Боль, застывшая в его взгляде, почти невыносима.
— Грэй…
— Произнеси мое имя, — шепчу я. — Пожалуйста.
Я знаю, что Кай не произносил его с тех пор, как мы сбежали из тюрьмы. С тех пор как я сказала, что он лишился права называть меня так. И с тех пор он уважает мой выбор.
Но я жажду услышать, как звучит мое имя на его губах. Хочу, чтобы он прокричал это с крыши, прошептал мне на ухо, проводя пальцами по моей коже. Хочу, чтобы мое имя звучало знакомо в его устах, пока он ощущает вкус моих губ.
Хочу, чтобы он слышал мое имя и все еще умолял, произнося его.
Или, быть может, я просто хочу его.
Сквозь его разрушающуюся маску проступает удивление, но его смывает облегчением. На губах Кая появляется неуверенная улыбка, словно я только что произнесла самые прекрасные слова, которые он когда-либо слышал.
Он произносит мое имя так, будто оно вертелось у него на кончике языка, шепча его с каждым его вздохом.
— Пэйдин.
Затем он раскрывает объятия.
Тихий всхлип срывается с моих губ, когда я забираюсь к нему на колени.

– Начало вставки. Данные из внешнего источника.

/-- On an empty queue (log 2, the model's choice): with nothing due one reference period passes, in which the timers
count while the part is READY; with one thing due it is done; with more, one of them, and the choice is counted. Due are
the request that a PENDING link holds for its owner, the end of a frame whose 140 bits have been sent (R204), and, while the
part is READY, the expiry of every timer whose count has reached its length (R44, R48, R116, R146), and nothing else. -/
def Obligations.IdleStep : Prop :=
  ∀ s : State, s.pending = [] →
    let reached := fun x : Option Timer => ∃ t, x = some t ∧ t.length ≤ t.count
    let on := fun x : Option Timer =>
      x.map fun t => ({ t with count := t.count + (if s.startup = .ready then 1 else 0) } : Timer)
    (∀ c, c ∈ due s ↔
      (∃ l, (s.links.get l).phase = .pending ∧ (s.links.get l).work = some .owner ∧ (s.links.get l).request = some c)
      ∨ (∃ a, c = .driveFrameEnd a ∧ (s.axes.get a).line ≠ [] ∧ 140 ≤ (s.axes.get a).bits)
      ∨ (s.startup = .ready ∧
          ((∃ a, c = .setpointExpiry a ∧ 0 < (s.timers.get a).length ∧ (s.timers.get a).length ≤ (s.timers.get a).count)
          ∨ (c = .scanExpiry ∧ 0 < s.scanTimer.length ∧ s.scanTimer.length ≤ s.scanTimer.count)
          ∨ (∃ a, c = .lingerExpiry a ∧ reached (s.linger.get a))
          ∨ (c = .rackTimerExpiry ∧ reached s.rack.rackTimer) ∨ (c = .stepTimerExpiry ∧ reached s.rack.stepTimer)
          ∨ (c = .dropReadRepeat ∧ reached s.rack.dropTimer)))) ∧
    (due s = [] → step s = .next (tick s))
    ∧ (∀ c, due s = [c] → step s = exec c s)
    ∧ (∀ c d rest, due s = c :: d :: rest → ∃ x ∈ due s, step s = exec x { s with choices := s.choices + 1 })
    ∧ (∀ a : Arm, ((tick s).timers.get a).count = (s.timers.get a).count + (if s.startup = .ready then 1 else 0))
    ∧ (tick s).scanTimer.count = s.scanTimer.count + (if s.startup = .ready then 1 else 0)
    ∧ (∀ a : Arm, ((tick s).linger.get a).map (·.count)
        = ((s.linger.get a).map fun t => t.count + (if s.startup = .ready then 1 else 0)))
    ∧ (∀ a : Arm, ((tick s).axes.get a).bits
        = ((s.axes.get a).bits + (if (s.axes.get a).line = [] then 0 else 1)))
    ∧ (tick s).rack = { s.rack with
        rackTimer := on s.rack.rackTimer, stepTimer := on s.rack.stepTimer, dropTimer := on s.rack.dropTimer }
    ∧ (tick s).links = s.links ∧ (tick s).motion = s.motion

/-! ### RESET, the load and READY -/

/-- RESET puts every field at its reset value but the queue and the counter of choices (log 1) and the levels of the
input lines: DFLT, the quadrature pairs, the presences, RACK-OPEN, RACK-CLOSED and TRIG (log 10, log 26, the model's
choices). That a frame on a DRV line is dropped is log 40, and that the working copies hold their defaults until their
sections are installed is log 37, both the model's choices. -/
def Obligations.ResetRow : Prop :=
  ∀ s : State, Goes .reset s
    { State.reset with
      pending := s.pending
      choices := s.choices
      axes := s.axes.map fun u =>
        { axis := u.axis.map fun x => { AxisState.reset with pair := x.pair }
          den := false, dflt := u.dflt, frameCount := 0, line := [], bits := 0 }
      pockets := s.pockets.map fun k => { state := .empty, unexpected := false, level := k.level }
      rack := { State.reset.rack with opened := s.rack.opened, closed := s.rack.closed }
      capture := s.capture.map fun c => { trig := c.trig, latch := none, points := [], seq := 0, notQueued := false } }

/-- What reset leaves, by the spec's tables of values after RESET; that no byte stands on a link's outgoing side (dataOut)
is the model's choice, log 30, and so is that the masks hold every kind until the SETTINGS section is installed, log 37.
-/
def Obligations.ResetValues : Prop :=
  State.reset.startup = .loading ∧ State.reset.loading = some .calibration ∧ State.reset.save = .idle
    ∧ (∀ l : Link, State.reset.links.get l =
        { phase := .retry, buffer := [], request := none, work := none, response := none, overrun := false,
          flags := [], mask := noticesOf l, attn := false, dataOut := [] })
    ∧ State.reset.trap = none ∧ State.reset.faultCount = 0
    ∧ (∀ c : ChannelId, ((State.reset.channels.get c).f, (State.reset.channels.get c).lastRaw,
        (State.reset.channels.get c).run) = (0, 0, 0))
    ∧ State.reset.pass = none ∧ State.reset.snapshot.epoch = 0 ∧ State.reset.snapshot.source = .held
    ∧ State.reset.snapshot.wpTemp = 0 ∧ State.reset.snapshot.gradient = 0 ∧ State.reset.snapshot.gradientFlag = false
    ∧ (∀ (a : Arm) (i : Axis), (State.reset.snapshot.groups.scale.get a).get i = ⟨0, true⟩)
    ∧ (∀ a : Arm, State.reset.snapshot.groups.head.get a = ⟨0, true⟩)
    ∧ State.reset.snapshot.groups.workpiece = ⟨0, true⟩ ∧ State.reset.snapshot.groups.air = ⟨0, true⟩
    ∧ State.reset.scanSync = false
    ∧ (∀ a : Arm, (State.reset.timers.get a).sync = false ∧ (State.reset.timers.get a).acc = 0
        ∧ (State.reset.timers.get a).count = 0)
    ∧ (∀ (a : Arm) (i : Axis), (((State.reset.axes.get a).axis.get i).count,
        ((State.reset.axes.get a).axis.get i).lastSent, ((State.reset.axes.get a).axis.get i).standing) = (0, 0, 0)
        ∧ ((State.reset.axes.get a).axis.get i).sense = .forward
        ∧ ((State.reset.axes.get a).axis.get i).referenced = false ∧ ((State.reset.axes.get a).axis.get i).error = false)
    ∧ (∀ a : Arm, (State.reset.axes.get a).den = false ∧ (State.reset.axes.get a).frameCount = 0
        ∧ (State.reset.axes.get a).line = [])
    ∧ (∀ a : Arm, State.reset.motion.get a =
        { phase := .off, queue := [], geometry := none, active := none, override := 100, results := [],
          resultCount := 0, resetPending := false, holdPending := false })
    ∧ (∀ z : ZoneId, State.reset.holders.get z = none) ∧ State.reset.waiters = [] ∧ State.reset.handover = []
    ∧ (∀ a : Arm, State.reset.linger.get a = none ∧ State.reset.change.get a = none
        ∧ State.reset.lastChange.get a = none ∧ State.reset.readers.get a = ⟨none, none⟩
        ∧ State.reset.unknown.get a = false)
    ∧ State.reset.freeze = false ∧ State.reset.rack.req = false ∧ State.reset.rack.fault = false
    ∧ State.reset.rack.rackTimer = none ∧ State.reset.rack.stepTimer = none
    ∧ (∀ a : Arm, (State.reset.capture.get a).latch = none ∧ (State.reset.capture.get a).points = []
        ∧ (State.reset.capture.get a).seq = 0 ∧ (State.reset.capture.get a).notQueued = false)

/-- The read of a section other than the last ends (R206): a region that names the kind, has the section's length and an
agreeing CRC-32 is installed, any other answer installs the defaults with the section's load-fault flag set, and the
next section is read. -/
def Obligations.SectionLoaded : Prop :=
  ∀ (x y : Section) (s : State), s.loading = some x → sectionAfter x = some y →
    (∀ content : Image, content.section = x →
      Goes (.sectionLoadComplete (.region (some x) (Config.contentLength x) content
          (crc32 (contentBytes content)))) s
        { (s.install content).1 with
          loadFaults := s.loadFaults.put x (s.install content).2, loading := some y })
    ∧ (∀ r : SectionRead,
        (r = .noAnswer ∨ ∃ kind length content crc, r = .region kind length content crc
          ∧ (kind ≠ some x ∨ length ≠ Config.contentLength x ∨ crc ≠ crc32 (contentBytes content))) →
        Goes (.sectionLoadComplete r) s
          { (s.install (defaultImage x)).1 with loadFaults := s.loadFaults.put x true, loading := some y })

/-- What a CALIBRATION, a CHANNELS and a ZONES section install: each record whose field the command writing it would
refuse takes its own defaults and sets the flag, every good one is installed as stored (R206). A scan list keeps its
entries in their order but those above 23, at most 32 of them, each of which sets the flag (log 25, the model's choice); the
scan interval is clamped (R28). Of two good RACK zone records the higher is loaded UNUSED and sets the flag, so at most one
record is RACK (R103, R206); a bad zone record's default is the whole envelope for zone 0 and UNUSED for the others. That
the snapshot takes the workpiece record without a new epoch is log 24. -/
def Obligations.SectionsInstalled : Prop :=
  (∀ (s : State) (cal : PerArm Calibration) (ratio : PerArm (Nat × Nat)) (w : Workpiece) (a : Arm),
    let t := s.install (.calibration cal ratio w)
    t.1.cal.get a = (if badCalibration (cal.get a) then defaultCalibration else cal.get a)
    ∧ ((t.1.timers.get a).n, (t.1.timers.get a).d)
        = (if badRatio (ratio.get a).1 (ratio.get a).2 then (5000, 1) else ratio.get a)
    ∧ t.1.workpiece = (if badWorkpiece w then defaultWorkpiece else w)
    ∧ t.1.snapshot = { s.snapshot with workpiece := t.1.workpiece }
    ∧ t.2 = (badCalibration cal.a || badCalibration cal.b || badRatio ratio.a.1 ratio.a.2
        || badRatio ratio.b.1 ratio.b.2 || badWorkpiece w))
  ∧ (∀ (s : State) (cs : Table 24 ChannelEntry) (scan : List Nat) (interval : Nat) (c : ChannelId),
    let t := s.install (.channels cs scan interval)
    t.1.channels.get c = (if badChannel (cs.get c) then Channel.default else Channel.default.configure (cs.get c))
    ∧ t.1.scanInterval = clampNat interval 10 10000 ∧ t.1.scanList.length ≤ 32
    ∧ t.1.scanList.map (·.val) = (scan.filter (· ≤ 23)).take 32
    ∧ (t.2 = true ↔ (∃ d : ChannelId, badChannel (cs.get d) = true) ∨ (∃ n ∈ scan, 23 < n)
        ∨ 32 < (scan.filter (· ≤ 23)).length))
  ∧ (∀ (s : State) (zs : Table 16 ZoneEntry) (x y : ZoneId),
    let t := s.install (.zones zs)
    let rack := fun z : ZoneId => badZone (zs.get z) = false ∧ (zs.get z).kind = some .rack
    ((t.1.zones.get x).kind = .rack → (t.1.zones.get y).kind = .rack → x = y)
    ∧ (badZone (zs.get x) = true → t.1.zones.get x = if x = 0 then Zone.whole else Zone.unused)
    ∧ (rack x → y < x → rack y → t.1.zones.get x = Zone.unused)
    ∧ (∀ kind, badZone (zs.get x) = false → (zs.get x).kind = some kind → (kind = .rack → ∀ z < x, ¬ rack z) →
        t.1.zones.get x = ⟨kind, (zs.get x).box, if kind = .shared then (zs.get x).k else 0⟩)
    ∧ (t.2 = true ↔ (∃ z, badZone (zs.get z) = true) ∨ ∃ w z, z < w ∧ rack z ∧ rack w))

/-- What a PROBES, a POCKETS and a SETTINGS section leave (R206, R207): a good stored record is loaded with its fields at
its pocket or on its arm, LOST where a lower good record asks for the same (R144); a bad one leaves its slot FREE and sets
the flag; a count that its check does not match is 0 with COUNT_CORRUPT. No two records share a pocket or an arm, each
pocket is OCCUPIED by exactly the record STORED at it. A disabled pocket becomes DISABLED and its record LOST, every other
pocket and record stays. Of records that match under the mode just loaded the one in the lowest slot is kept and the
others become FREE, their pockets EMPTY, and every record kept is LOCKED as start-locked asks and else unchanged. Pockets
and records that agree (R126) are a premise where what becomes of a pocket's record is stated. -/
def Obligations.ProbesInstalled : Prop :=
  (∀ (s : State) (es : Table 32 (Option StoredProbe)),
    let t := (s.install (.probes es)).1
    (∀ (m n : Slot) (p q : Probe), t.probes.get m = some p → t.probes.get n = some q → p.place = q.place →
      p.place ≠ .lost → m = n)
    ∧ (∀ (n : Slot) (k : PocketId), (t.pockets.get k).state = .occupied n ↔
        ∃ p, t.probes.get n = some p ∧ p.place = .stored k)
    ∧ (∀ (n : Slot) (e : StoredProbe) (p : Probe), es.get n = some e → t.probes.get n = some p →
        e.check ≠ countCheck e.mountCount → p.mountCount = 0 ∧ p.corrupt = true)
    ∧ (∀ n : Slot, (es.get n = none ∨ ∃ e, es.get n = some e ∧ badStored e = true) → t.probes.get n = none)
    ∧ ((s.install (.probes es)).2 = true ↔ ∃ n e, es.get n = some e ∧ badStored e = true)
    ∧ (∀ (n : Slot) (e : StoredProbe), es.get n = some e → badStored e = false → ∃ p, t.probes.get n = some p
        ∧ p.identity = e.identity ∧ p.home.map (·.val) = e.home ∧ p.reach = e.reach ∧ p.tau = e.tau ∧ p.qual = e.qual
        ∧ p.guarded = e.guarded
        ∧ (e.check = countCheck e.mountCount → p.mountCount = e.mountCount ∧ p.corrupt = false)
        ∧ (let taken := ∃ (m : Slot) (d : StoredProbe),
              m < n ∧ es.get m = some d ∧ badStored d = false ∧ d.place = e.place
           (taken → p.place = .lost)
           ∧ (¬ taken → (∀ k : PocketId, e.place = .pocket k.val → p.place = .stored k)
                ∧ ∀ a : Arm, e.place = .arm (some a) → p.place = .mounted a))))
  ∧ (∀ (s : State) (ds : Table 12 Bool) (k : PocketId) (n : Slot) (p : Probe),
    let t := (s.install (.pockets ds)).1
    ds.get k = true → (t.pockets.get k).state = .disabled
      ∧ ((∀ m p q, s.probes.get n = some p → s.probes.get m = some q → p.place = q.place → p.place ≠ .lost → n = m) →
        t.probes.get n = some p → p.place ≠ .stored k))
  ∧ (∀ (s : State) (ds : Table 12 Bool),
    let t := (s.install (.pockets ds)).1
    (∀ k : PocketId, ds.get k = false → t.pockets.get k = s.pockets.get k)
    ∧ (∀ n : Slot, s.probes.get n = none → t.probes.get n = none)
    ∧ (∀ (n : Slot) (p : Probe), Tables s → s.probes.get n = some p →
        ((∃ k, ds.get k = true ∧ p.place = .stored k) → t.probes.get n = some { p with place := .lost })
        ∧ ((∀ k, p.place = .stored k → ds.get k = false) → t.probes.get n = some p)))
  ∧ (∀ (s : State) (e : SettingsEntry),
    let t := (s.install (.settings e)).1
    (∀ n : Slot, s.probes.get n = none → t.probes.get n = none)
    ∧ (∀ (n : Slot) (p : Probe), s.probes.get n = some p →
        let lower := ∃ (m : Slot) (q : Probe), m < n ∧ s.probes.get m = some q
          ∧ idMatch t.settings.matchMode q.identity p.identity = true
        (¬ lower → t.probes.get n = some { p with locked := t.settings.startLocked })
        ∧ (lower → t.probes.get n = none ∧ (Tables s → ∀ k, p.place = .stored k → (t.pockets.get k).state = .empty))))
  ∧ (∀ (s : State) (e : SettingsEntry) (m n : Slot) (p q : Probe),
    let t := (s.install (.settings e)).1
    t.probes.get m = some p → t.probes.get n = some q →
      p.locked = t.settings.startLocked
      ∧ (m ≠ n → idMatch t.settings.matchMode p.identity q.identity = false)
      ∧ (∀ l : Link, (t.links.get l).attn = attnOf (t.links.get l).flags (t.links.get l).mask))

Меня обхватывают сильные руки, и я утыкаюсь лицом в его обнаженную грудь. Кай проводит рукой по моим коротким волосам, обнимая меня за шею, пока я дрожу в его объятиях.
— Он не разрушил тебя, Пэй, — шепчет он мне на ухо. От этого прозвища слеза скатывается по моей щеке и падает ему на грудь. — Но то, что ты так думаешь, означает, что даже после смерти он побеждает. Этот шрам — свидетельство твоей силы. Свидетельство того, кто ты такая, а не чего-то еще.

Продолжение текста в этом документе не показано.